| Recorded data |
-- ==== Sys2Proof/Machine/VectorInt.lean ====
section
/-! DEFINITION. The vector integer instructions (spec 10 R188 to R193). -/

namespace Sys2Proof.Machine

/-- A lane-by-lane result written and latched (07 R114, 10 R185). -/
def lanesOp (i : Instr) (d : Dst) (f : Mach → Issue → Fin 32 → Word) (s : State) : Host.Outcome State Fault Refusal :=
  issue i s fun m g => m.retire g i ((g.warp.begin i.uses).writeVec g.active d (f m g))

/-- Two register sources (10 R188). -/
def int2 (i : Instr) (d : Dst) (a b : Src) (op : Word → Word → Word) (s : State) : Host.Outcome State Fault Refusal :=
  lanesOp i d (fun _ g l => op (g.warp.src a l) (g.warp.src b l)) s

/-- A register source and the immediate (10 R185, R188). -/
def intI (i : Instr) (d : Dst) (a : Src) (k : Fin 128) (op : Word → Word → Word) (s : State) : Host.Outcome State Fault Refusal :=
  lanesOp i d (fun m g l => op (g.warp.src a l) (m.imm k)) s

/-- One register source (10 R190). -/
def int1 (i : Instr) (d : Dst) (a : Src) (op : Word → Word) (s : State) : Host.Outcome State Fault Refusal :=
  lanesOp i d (fun _ g l => op (g.warp.src a l)) s

/-- Bits 63 to 32 of a signed product (10 R188). -/
def mulh (x y : Word) : Word := BitVec.ofNat 32 ((x.signExtend 64 * y.signExtend 64).toNat / 2 ^ 32)
/-- Bits 63 to 32 of an unsigned product (10 R188). -/
def mulhu (x y : Word) : Word := BitVec.ofNat 32 (x.toNat * y.toNat / 2 ^ 32)
/-- Shifts by y mod 32 (10 R188). -/
def shl (x y : Word) : Word := x <<< (y.toNat % 32)
def srl (x y : Word) : Word := x >>> (y.toNat % 32)
def sra (x y : Word) : Word := x.sshiftRight (y.toNat % 32)
def smin (x y : Word) : Word := if y.slt x then y else x
def smax (x y : Word) : Word := if x.slt y then y else x
def umin (x y : Word) : Word := if y.ult x then y else x
def umax (x y : Word) : Word := if x.ult y then y else x

/-- The bits of a word from the top down. -/
def topBits (x : Word) : List Bool := (List.range 32).map fun i => x.getLsbD (31 - i)
/-- Leading zero bits (10 R190). -/
def clz (x : Word) : Word := BitVec.ofNat 32 ((topBits x).takeWhile (! ·)).length
/-- Set bits (10 R190). -/
def popc (x : Word) : Word := BitVec.ofNat 32 ((topBits x).filter id).length
/-- Bit i moved to bit 31 - i (10 R190). -/
def brev (x : Word) : Word := laneMask fun i => x.getLsbD (31 - i.val)
/-- |x| mod 2^32 (10 R190). -/
def wabs (x : Word) : Word := if x.slt 0 then -x else x

/-- VSAT (10 R191): n = y[5:0], 0 or above 32 read as 32; y[6] selects the unsigned range. -/
def vsatOp (x y : Word) : Word :=
  let n0 := y.toNat % 64
  let n := if n0 = 0 ∨ 32 < n0 then 32 else n0
  if y.getLsbD 6 then BitVec.ofInt 32 (satInt x.toInt 0 (2 ^ n - 1))
  else BitVec.ofInt 32 (satInt x.toInt (-(2 ^ (n - 1))) (2 ^ (n - 1) - 1))

/-- CM of the active lanes replaced. -/
def Issue.withCm (g : Issue) (f : Fin 32 → Bool) : BitVec 32 := laneMask fun l => if g.active l then f l else g.warp.cm.getLsbD l.val

/-- A compare: CM of the active lanes (10 R192). -/
def cmpOp (i : Instr) (f : Mach → Issue → Fin 32 → Bool) (s : State) : Host.Outcome State Fault Refusal :=
  issue i s fun m g => m.retire g i { g.warp.begin i.uses with cm := g.withCm (f m g) }

/-- 10 R188. -/
def execVadd (d : Dst) (a b : Src) (s : State) : Host.Outcome State Fault Refusal := int2 (.vadd d a b) d a b (· + ·) s
/-- 10 R188. -/
def execVsub (d : Dst) (a b : Src) (s : State) : Host.Outcome State Fault Refusal := int2 (.vsub d a b) d a b (· - ·) s
/-- 10 R188. -/
def execVmul (d : Dst) (a b : Src) (s : State) : Host.Outcome State Fault Refusal := int2 (.vmul d a b) d a b (· * ·) s
/-- 10 R188. -/
def execVmulh (d : Dst) (a b : Src) (s : State) : Host.Outcome State Fault Refusal := int2 (.vmulh d a b) d a b mulh s
/-- 10 R188. -/
def execVmulhU (d : Dst) (a b : Src) (s : State) : Host.Outcome State Fault Refusal := int2 (.vmulhU d a b) d a b mulhu s
/-- 10 R188. -/
def execVand (d : Dst) (a b : Src) (s : State) : Host.Outcome State Fault Refusal := int2 (.vand d a b) d a b (· &&& ·) s
/-- 10 R188. -/
def execVor (d : Dst) (a b : Src) (s : State) : Host.Outcome State Fault Refusal := int2 (.vor d a b) d a b (· ||| ·) s
/-- 10 R188. -/
def execVxor (d : Dst) (a b : Src) (s : State) : Host.Outcome State Fault Refusal := int2 (.vxor d a b) d a b (· ^^^ ·) s
/-- 10 R188. -/
def execVshl (d : Dst) (a b : Src) (s : State) : Host.Outcome State Fault Refusal := int2 (.vshl d a b) d a b shl s
/-- 10 R188. -/
def execVsrl (d : Dst) (a b : Src) (s : State) : Host.Outcome State Fault Refusal := int2 (.vsrl d a b) d a b srl s
/-- 10 R188. -/
def execVsra (d : Dst) (a b : Src) (s : State) : Host.Outcome State Fault Refusal := int2 (.vsra d a b) d a b sra s
/-- 10 R188. -/
def execVmin (d : Dst) (a b : Src) (s : State) : Host.Outcome State Fault Refusal := int2 (.vmin d a b) d a b smin s
/-- 10 R188. -/
def execVminU (d : Dst) (a b : Src) (s : State) : Host.Outcome State Fault Refusal := int2 (.vminU d a b) d a b umin s
/-- 10 R188. -/
def execVmax (d : Dst) (a b : Src) (s : State) : Host.Outcome State Fault Refusal := int2 (.vmax d a b) d a b smax s
/-- 10 R188. -/
def execVmaxU (d : Dst) (a b : Src) (s : State) : Host.Outcome State Fault Refusal := int2 (.vmaxU d a b) d a b umax s
/-- 10 R191. -/
def execVsat (d : Dst) (a b : Src) (s : State) : Host.Outcome State Fault Refusal := int2 (.vsat d a b) d a b vsatOp s
/-- 10 R188. -/
def execVaddImm (d : Dst) (a : Src) (i : Fin 128) (s : State) : Host.Outcome State Fault Refusal := intI (.vaddImm d a i) d a i (· + ·) s
/-- 10 R188. -/
def execVmulImm (d : Dst) (a : Src) (i : Fin 128) (s : State) : Host.Outcome State Fault Refusal := intI (.vmulImm d a i) d a i (· * ·) s
/-- 10 R188. -/
def execVandImm (d : Dst) (a : Src) (i : Fin 128) (s : State) : Host.Outcome State Fault Refusal := intI (.vandImm d a i) d a i (· &&& ·) s
/-- 10 R188. -/
def execVorImm (d : Dst) (a : Src) (i : Fin 128) (s : State) : Host.Outcome State Fault Refusal := intI (.vorImm d a i) d a i (· ||| ·) s
/-- 10 R188. -/
def execVxorImm (d : Dst) (a : Src) (i : Fin 128) (s : State) : Host.Outcome State Fault Refusal := intI (.vxorImm d a i) d a i (· ^^^ ·) s
/-- 10 R188. -/
def execVshlImm (d : Dst) (a : Src) (i : Fin 128) (s : State) : Host.Outcome State Fault Refusal := intI (.vshlImm d a i) d a i shl s
/-- 10 R188. -/
def execVsrlImm (d : Dst) (a : Src) (i : Fin 128) (s : State) : Host.Outcome State Fault Refusal := intI (.vsrlImm d a i) d a i srl s
/-- 10 R188. -/
def execVsraImm (d : Dst) (a : Src) (i : Fin 128) (s : State) : Host.Outcome State Fault Refusal := intI (.vsraImm d a i) d a i sra s
/-- 10 R188. -/
def execVminImm (d : Dst) (a : Src) (i : Fin 128) (s : State) : Host.Outcome State Fault Refusal := intI (.vminImm d a i) d a i smin s
/-- 10 R188. -/
def execVminUImm (d : Dst) (a : Src) (i : Fin 128) (s : State) : Host.Outcome State Fault Refusal := intI (.vminUImm d a i) d a i umin s
/-- 10 R188. -/
def execVmaxImm (d : Dst) (a : Src) (i : Fin 128) (s : State) : Host.Outcome State Fault Refusal := intI (.vmaxImm d a i) d a i smax s
/-- 10 R188. -/
def execVmaxUImm (d : Dst) (a : Src) (i : Fin 128) (s : State) : Host.Outcome State Fault Refusal := intI (.vmaxUImm d a i) d a i umax s
/-- 10 R191. -/
def execVsatImm (d : Dst) (a : Src) (i : Fin 128) (s : State) : Host.Outcome State Fault Refusal := intI (.vsatImm d a i) d a i vsatOp s
/-- 10 R189. -/
def execVmad (d : Dst) (a b : Src) (s : State) : Host.Outcome State Fault Refusal :=
  lanesOp (.vmad d a b) d (fun _ g l => g.warp.src a l * g.warp.src b l + g.warp.src (.v d.n) l) s
/-- 10 R190. -/
def execVabs (d : Dst) (a : Src) (s : State) : Host.Outcome State Fault Refusal := int1 (.vabs d a) d a wabs s
/-- 10 R190. -/
def execVclz (d : Dst) (a : Src) (s : State) : Host.Outcome State Fault Refusal := int1 (.vclz d a) d a clz s
/-- 10 R190. -/
def execVpopc (d : Dst) (a : Src) (s : State) : Host.Outcome State Fault Refusal := int1 (.vpopc d a) d a popc s
/-- 10 R190. -/
def execVbrev (d : Dst) (a : Src) (s : State) : Host.Outcome State Fault Refusal := int1 (.vbrev d a) d a brev s
/-- 10 R193. -/
def execVsel (d : Dst) (a b : Src) (s : State) : Host.Outcome State Fault Refusal :=
  lanesOp (.vsel d a b) d (fun _ g l => if g.warp.cm.getLsbD l.val then g.warp.src a l else g.warp.src b l) s
/-- 10 R192. -/
def execVcmp (c : ICond) (a b : Src) (s : State) : Host.Outcome State Fault Refusal :=
  cmpOp (.vcmp c a b) (fun _ g l => ICond.holds c (g.warp.src a l) (g.warp.src b l)) s
/-- 10 R192. -/
def execVcmpImm (c : ICond) (a : Src) (i : Fin 128) (s : State) : Host.Outcome State Fault Refusal :=
  cmpOp (.vcmpImm c a i) (fun m g l => ICond.holds c (g.warp.src a l) (m.imm i)) s

end Sys2Proof.Machine
end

| Your task |
Copy all lines from the material that contain "ICond".

| Result of this exercise |
def execVcmp (c : ICond) (a b : Src) (s : State) : Host.Outcome State Fault Refusal :=
  cmpOp (.vcmp c a b) (fun _ g l => ICond.holds c (g.warp.src a l) (g.warp.src b l)) s
def execVcmpImm (c : ICond) (a : Src) (i : Fin 128) (s : State) : Host.Outcome State Fault Refusal :=
  cmpOp (.vcmpImm c a i) (fun m g l => ICond.holds c (g.warp.src a l) (m.imm i)) s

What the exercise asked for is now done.